* Task objective
Copy all lines below that use the word "BitVec".

= Beginning of Section =

-- ==== Sys2Proof/Machine/Flags.lean ====
section
/-! DEFINITION. QTP's flags (R40): STATUS.ERR and STATUS.STICKY, and the result codes of the samples. -/

namespace Sys2Proof.Machine

/-! ## STATUS (R25) -/

/-- The code of a command error in STATUS.ERR (R221). -/
def errCode : CmdError → BitVec 4
  | .rsvdBits => 1#4
  | .illegalOp => 2#4
  | .badSel => 3#4

/-- `cmd_fail(code)`: ERR takes the code and STICKY is set; nothing else changes (R113). -/
def portFail (e : CmdError) (p : Port) : Port := { p with err := errCode e, sticky := true }

/-- A command that ran sets ERR to 0 and leaves STICKY (R114). -/
def portDone (p : Port) : Port := { p with err := 0#4 }

/-- STATUS as it reads: STICKY in bit 8, ERR in bits 3:0, 0 elsewhere (R115). -/
def statusWord (p : Port) : Word := ((0#23 ++ BitVec.ofBool p.sticky) ++ 0#4) ++ p.err

/-- A STATUS write: bit 8 = 1 clears STICKY, every other bit is ignored (R116). -/
def statusWrite (v : Word) (p : Port) : Port :=
  { p with sticky := if v.getLsbD 8 then false else p.sticky }

/-! ## Sample results (R31, R134) -/

/-- The 2-bit code of a result in LAST (R31). -/
def lastCode : SampleResult → BitVec 2
  | .zero => 0b00#2
  | .plusOne => 0b01#2
  | .minusOne => 0b11#2
  | .error => 0b10#2

/-- The delta a valid result adds to the position; ERROR has none (R133). -/
def deltaOf? : SampleResult → Option Int
  | .zero => some 0
  | .plusOne => some 1
  | .minusOne => some (-1)
  | .error => none

/-- The result as RES0 carries it: 0x80000000 for ERROR, else the delta's 32-bit pattern (R134). -/
def resultWord (r : SampleResult) : Word :=
  match deltaOf? r with
  | some d => bits32 d
  | none => 0x80000000#32

end Sys2Proof.Machine
end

= End of Section =

* Answer section
def errCode : CmdError → BitVec 4
def statusWord (p : Port) : Word := ((0#23 ++ BitVec.ofBool p.sticky) ++ 0#4) ++ p.err
def lastCode : SampleResult → BitVec 2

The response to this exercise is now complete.